Fighting for the world
I once went on a blind date. He was a law student, a friend of a friend, and I was a seminarian. We met for drinks.
He was nice, funny. He was a self-identifying Christian--the first one, actually, I had ever gone out with. We were talking about our chosen professions; he was, as many are, fascinated by the idea of a call to ministry. My call story is not exactly dramatic, but it has a social justice edge, forged on youth group mission trips and in researching poverty. “I want to make the world a better place,” I told the date.
The future lawyer looked at me and asked, “But isn’t the world a fallen place?”
The question seemed awfully fatalistic.
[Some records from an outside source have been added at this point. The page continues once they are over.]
/-! ### Steps -/

/-- The machine right after reset runs each row's word as its first command (R191). -/
theorem test_first_command_after_reset :
    [0x01, 0x02, 0x102].all (fun w =>
      match step (State.reset.withFetchWord 128 w) with
      | .next t => t.phase == .idle && t.trace.contains .done
      | _ => false) = true := by decide
/-- With no host move to come the engine waits (R184). -/
theorem test_reset_waits :
    (match step State.reset with
      | .next t => t == State.reset
      | _ => false) = true := by decide
/-- 95_test_vectors.md 2.6, first line: an invalid word. -/
theorem test_invalid_word_is_taken :
    (match step (State.reset.withFetchWord 128 0) with
      | .next t => t == { State.reset with answers := [.grant smallGrant], trace := [.take 0, .done] }
      | _ => false) = true := by decide
/-- A busy engine in phase `SCAN` makes one pixel step and moves on; column 3 is the last (R135). -/
theorem test_scan_moves_to_release :
    (match step { ready .color [⟨0, 0, 3⟩] [] with
        phase := .scan, held := true, geo := ⟨[⟨0, 0, 3⟩]⟩, yend := 1, cx := 3, xe := 3,
        cmd := latchFill ⟨0, 0, 4, 1⟩ ⟨255, 128, 0⟩ } with
      | .next t => (t.phase, t.mem) == (.rel, [(3, 0xF8)])
      | _ => false) = true := by decide

/-! ### Witnesses: for each statement with hypotheses, values that meet all of them together -/

theorem witness_DecodeOfEncodeIsTheCommand :
    Instr.wf .mono (.replace ⟨0, 0, 16, 8⟩ 1 ⟨0, 0, 0⟩) = true ∧ Instr.wf .color (.fill ⟨-1, -1, 2, 2⟩ ⟨9, 9, 9⟩) = true := by
  decide
theorem witness_EncodeOfDecodeIsTheWord :
    decodeWord .mono 0x00000008001000000000000000010002 = .ok (.replace ⟨0, 0, 16, 8⟩ 0x01 ⟨0, 0, 0⟩) := by decide
/-- Both sides of the case list: a word of each listed kind, and a word of no kind. -/
theorem witness_InvalidWordsAreExactlyTheListed :
    [0x00, 0x0200, 0x101, 0x10001, 0x10102, 0x20002, 0x10002].map
        (fun w : Nat => (decodeWord .mono (BitVec.ofNat 128 w)).toOption.isSome)
      = [false, false, false, false, false, false, true] ∧
    (decodeWord .mono 0x00010000000000000000000000000001).toOption.isSome = false := by decide
theorem witness_MatchAndMaskSelectTheCommands :
    (0x00000008000800000000808080000001 : CmdWord) &&& 0xFFFF0000000000000000000000FFFFFF = 0x01 ∧
    (0x00000008001000000000000000010002 : CmdWord) &&& 0xFFFF000000000000000000000000FFFF = 0x02 ∧
    (fieldFcolor 0x00000008001000000000000000010002).toNat ≤ 1 ∧
    (0x000000010005000200031E140A000102 : CmdWord) &&& 0xFFFF0000000000000000000000FFFFFF = 0x102 := by decide
/-- The last bit of the last byte, a word that decodes and one that does not. -/
theorem witness_ByteTransportIsLeastSignificantFirst :
    ((15 : Nat) < 16 ∧ (7 : Nat) < 8) ∧ decodeWord .color 1 = .ok (.fill ⟨0, 0, 0, 0⟩ ⟨0, 0, 0⟩) ∧
      decodeWord .color 0 = .error .opcode := by decide
theorem witness_ThresholdIsTiledByEight : (-1 : Int) % 8 = 7 % 8 ∧ (-16 : Int) % 8 = 0 % 8 := by decide
/-- Both outcomes of the comparison at its boundary, and both ends of the ranges. -/
theorem witness_QuantizerRangesAndCases :
    ((255 : Nat) ≤ 255 ∧ (62 : Nat) ≤ 63 ∧ 62 < scaled 255 64) ∧ (63 : Nat) ≤ 63 ∧ scaled 255 64 ≤ 63 := by decide
theorem witness_ColourQuantizerSimplified :
    (0 : Nat) ≤ 255 ∧ (192 : Nat) ≤ 192 ∧ (192 : Nat) = 64 * 3 ∧ ((1 : Nat) ≤ 191 ∧ 191 ≤ 191 ∧ 191 % 64 ≠ 0) := by decide
theorem witness_MonochromeQuantizerSimplified :
    defaultConfig.bwMono = .bw128 ∧ { defaultConfig with bwMono := .bw256 }.bwMono = .bw256 := by decide
theorem witness_QuantizerIsMonotone :
    (63 : Nat) ≤ 64 ∧ (0 : Nat) ≤ 63 ∧ (⟨0, 0, 0⟩ : Colour).r.toNat ≤ (⟨255, 255, 255⟩ : Colour).r.toNat := by decide
theorem witness_cfg_wf : defaultConfig.wf := by decide
theorem witness_TilePromotesScaledManyPixels : defaultConfig.wf ∧ ((64 : Nat) = 64 ∨ (64 : Nat) = 128 ∨ (64 : Nat) = 256) :=
  ⟨witness_cfg_wf, by decide⟩
/-- A row range that is not empty, and the four ways to an empty one, at their boundaries. -/
theorem witness_RowClippingIsIntersection :
    (0 : Int) ≤ 8 ∧ (clipRows 7 1 8).1 < (clipRows 7 1 8).2 ∧ ((0 : Int) ≤ 0 ∧ (clipRows 3 0 8).2 ≤ (clipRows 3 0 8).1) ∧
      ((8 : Int) ≤ 8 ∧ (clipRows 8 1 8).2 ≤ (clipRows 8 1 8).1) ∧
      ((-3 : Int) + 3 ≤ 0 ∧ (clipRows (-3) 3 8).2 ≤ (clipRows (-3) 3 8).1) ∧
      (clipRows 0 5 0).2 ≤ (clipRows 0 5 0).1 := by decide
It is what it is, so let it lie. There’s certainly a tradition of that in Christianity, but it’s not the branch that calls me to a life of discipleship, a life of ministry. I follow what I have come to call a High School Musical theology: “We’re all in this together.”
The world may well be broken, even fallen. But it’s also been redeemed, and the sign of that unfolding redemption lies in our ability in love God and neighbor, to be the body of Christ. That redemption becomes real in living as though we actually believe that all people are critical parts of that body. It’s in living as though we’re all in this together, and that the world of ours is worth fighting for, fallen or not.
The blind date was a little older than I, enough that he thought my hopefulness was naive, if (surely) charmingly so. But this interview with actor Ed Norton and his college friend Abby Sigal reminds me that hope, born of and fed by a deep engagement with the world, is not just a facet of rosy-eyed youth. It’s a life’s work.
Norton’s grandfather, James Rouse, was a child during the Great Depression; he was orphaned and he struggled. He was in later years deeply committed to affordable housing. A real estate developer, Rouse founded Enterprise Community Partners. Sigal now heads the organization, which has built thousands of units of affordable housing over the years.
Rouse, as Sigal and Norton recall, believed in the possibility of strong communities, of people achieving their dreams, and of giving back in creative and sustained ways. My own grandfather grew up during the Depression, knew the loss of house and home, knew struggle. He grew up determined to provide for his family, so that we could pursue our callings. He served his church and community. He wasn’t the charismatic guy Rouse was, but that engagement with the world and that sense of duty or vocation to enable and empower others to serve was present for both of them--and for a host of others.
In the interview, Norton quotes Hemingway: people who “think. . . ‘the world is worth fighting for’ are appealing.”
I agree; that’s why I can no longer even remember the blind date’s name. There’s so much doom and gloom about the mainline church these days (some of it in my own heart, after the spectacle of the United Methodist gathering earlier this month). Anne Russ’s list of the “Ten Reasons Why You Should Be Going to Church” has been circulating among my clergy colleagues, as we attempt to give voice to why we think this work we do is worthwhile--even when Russ’s common-sense wisdom gets far less publicity than a hate-mongering pastor talking about fencing off gay people.
But just as there was a wonderful mystery and synchronicity that brought together a group of funny and engaged college kids in the late 80s--kids who now make movies and affordable housing--there is a wonderful mystery and synchronicity to the workings of the Holy Spirit. At Pentecost we celebrate the birth of a group of people who believe the world and its people are worth fighting for--fighting with words, faith, action, money and hope.
That spirit reminds us that there are at least ten reasons why we should be going to church, and that the gospel will continue to speak those reasons into the hearts of young and old, despite our seemingly endless capacity to stutter and stumble.